After meeting for three days this week, the legislature is scheduled to convene for its three final days of the year during the week after Thanksgiving, when if history holds any serious work is most likely to get done.

The criminal justice reform bill signed into law by Pritzker in early 2021 was aimed at improving police accountability and creating a more equitable criminal justice system. Many of its provisions, such as requiring police officers to wear bodycams by 2025, are not particularly controversial.

But doing away with cash bail, which is largely aimed at assuring defendants including those without means aren’t kept behind bars simply because they can’t afford a modest bail amount, has proved a flashpoint.

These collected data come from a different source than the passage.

/-- The value of a metric, where it can be sampled (R359): what the device holds is its own measure, the friction is taken at steady
speed in RUN; the rest comes with the sample. -/
def Dev.metricValue (d : Dev) (u : LifeUnit) (code : Nat) (v : Int) : Option Int :=
  match u, code with
  | .head h, 3 => d.eyeOf (.head h)
  | .head h, 4 =>
    let x := (d.head h).hallmark
    if x.e0Count = 0 then none else some (100 * x.e0Sum / x.e0Count : Nat)
  | .spindle s, 1 => if d.torcState s = 5 ∧ getB d .TQ_STAT_AT_SPEED s then some v else none
  | .spindle s, 3 => some (((surfsOf s).map fun x => d.blocksUsed x).foldl max 0 : Nat)
  | .spindle s, 4 => some (((surfsOf s).map fun x => (d.surf x).relocPassed).foldl max 0 : Nat)
  | .spindle s, 5 => d.eyeOf (.spin s)
  | .device, 1 => some d.mem.wearMax
  | .device, 2 => some d.mem.sparePages.length
  | .device, 3 => some d.mem.sparesMax
  | _, _ => some v

/-- AGEING_SAMPLE (R359): a metric that has nothing to sample gives no sample; the mean of E0 iterations begins again. -/
def Dev.ageingSample (d : Dev) (t : Nat) (u : LifeUnit) (code : Nat) (v : Int) : Dev :=
  match d.metricValue u code v with
  | none => d
  | some v =>
    let d := d.sample t u code v
    match u, code with
    | .head h, 4 => if d.hallmarkDead then d else d.modCal h fun x => { x with e0Sum := 0, e0Count := 0 }
    | _, _ => d

/-! ## The M-tick of Hallmark -/

/-- A head's counts of an M-tick, its temperature trigger (R343), its idle time, and writes that its layer limits. A head alone in service
on a surface calibrates before the mount is reported (R346). -/
def Dev.calTick (d : Dev) (t : Nat) (h : HeadId) : Dev :=
  let idle := d.mode h == 3 && !d.headBusy h
  let d := d.modCal h fun x => { x with
    sinceCal := x.sinceCal + 1, sinceLink := x.sinceLink + 1, sinceRun := x.sinceRun.map (· + 1)
    idle := if idle then x.idle + 1 else 0, idleRev := idle && x.idleRev }
  let d := match (d.head h).hallmark.sinceRun with
    | some n => setF d .HM_STAT_RUN_AGE h (min 65535 (n / 24000))
    | none => d
  let x := (d.head h).hallmark
  let moved := x.hasBase && decide (getF d .HM_CFG_DELTA_T 0 * 128 < (getI d .TH_ZONE_TEMP (16 + h.val) - x.baseTemp).natAbs)
  let d := if moved && !x.kinds.contains .converter && !x.queued.contains .converter then
      d.startCal h ([.converter, .laser, .trial] ++ if dayM ≤ x.sinceLink then [.link] else []) false
    else d
  let mount := (d.surf (surfOf h)).mount
  let d := if mount != .unmounted then d.modCal h fun x => { x with soleCal := false }
    else if !(d.head h).hallmark.soleCal && getB d .TQ_STAT_AT_SPEED (spinOf h) && d.inService h && !d.inService (otherHead h) then
      (d.startCal h fullCal true).modCal h fun x => { x with soleCal := true }
    else d
  let d := d.limitWrites t h
  if d.calAt h .link ∧ (d.port (.head h)).margin.isNone then d.linkRun h else d

/-- AGEING_SAMPLE. -/
def execAgeingSample (unit : LifeUnit) (code : Nat) (value : Int) (s : State) : Out :=
  run s fun d => d.ageingSample s.dtime unit code value
/-- REFERENCE_CHECK_DONE. -/
def execReferenceCheckDone (h : HeadId) (adc : List AdcResult) (s : State) : Out := run s fun d => d.refCheckDone s.dtime h adc
/-- INHIBIT_TEST_LASER_HALF. -/
def execInhibitTestLaserHalf (h : HeadId) (onSeen offSeen : Bool) (s : State) : Out := run s fun d => d.laserHalf s.dtime h onSeen offSeen
/-- INHIBIT_TEST_WRITE_HALF. -/
def execInhibitTestWriteHalf (h : HeadId) (opened : Bool) (s : State) : Out := run s fun d => d.writeHalf s.dtime h opened
/-- INHIBIT_TEST_DAILY. -/
def execInhibitTestDaily (h : HeadId) (onSeen offSeen opened : Bool) (s : State) : Out :=
  run s fun d => d.dailyTest s.dtime h onSeen offSeen opened
/-- CAL_PERIOD_EXPIRY. -/
def execCalPeriodExpiry (h : HeadId) (s : State) : Out := run s fun d => d.calPeriod h
/-- HM_CTL_RUN. -/
def execHmCtlRun (h : HeadId) (s : State) : Out := run s fun d => d.startCal h fullCal true
/-- CONVERTER_RUN_DONE. -/
def execConverterRunDone (h : HeadId) (adc : List AdcResult) (s : State) : Out := run s fun d => d.converterDone s.dtime h adc
/-- LASER_POINTS_DONE. -/
def execLaserPointsDone (h : HeadId) (ib p1 p2 p3 : Nat) (s : State) : Out := run s fun d => d.laserPoints s.dtime h ib p1 p2 p3
/-- WRITE_POWER_TRIAL_DONE. -/
def execWritePowerTrialDone (h : HeadId) (layer : Fin 16) (err : List (List Nat)) (s : State) : Out :=
  run s fun d => d.trialDone s.dtime h layer err
/-- SERVO_SCALE_UPDATE. -/
def execServoScaleUpdate (h : HeadId) (te fe tilt : Nat) (s : State) : Out := run s fun d => d.scaleUpdate h te fe tilt
/-- FOCUS_MARGIN_SCAN_DONE. -/
def execFocusMarginScanDone (h : HeadId) (layer : Fin 16) (tilt : Bool) (err : List Nat) (s : State) : Out :=
  run s fun d => d.focusScanDone h layer tilt err
/-- MARGIN_SCAN_DONE. -/
def execMarginScanDone (link : LinkId) (eyeW eyeH compW compH : Nat) (s : State) : Out :=
  run s fun d => d.scanEnd link eyeW eyeH compW compH
/-- IDLE_REVOLUTION. -/
def execIdleRevolution (h : HeadId) (s : State) : Out := run s fun d => d.idleRevolution h
/-- CAL_SAVE. -/
def execCalSave (tag : Nat) (s : State) : Out := run s fun d => d.calSave1 s.dtime tag
/-- CAL_LOAD. -/
def execCalLoad (tag : Nat) (host : List Byte) (s : State) : Out := run s fun d => d.calLoad1 s.dtime tag host

end Sys2Proof.Machine
end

Republicans during the just completed election season hammered voters with the message that doing away with bail would open up the jails and allow defendants accused of violent crimes out on the streets.

Much of what went out was misinformation, as the law allows judges the discretion to keep defendants behind bars if they’re deemed a flight risk or a danger to the public.

But many in law enforcement are adamantly against the SAFE-T Act and its no cash bail policy. This fall, about 60 state’s attorneys across Illinois, including some Democrats, joined a lawsuit against Pritzker and other top Democrats contending that the passage of the law violated the Illinois constitution. A Kankakee County judge could issue a ruling on the lawsuit as early as next month.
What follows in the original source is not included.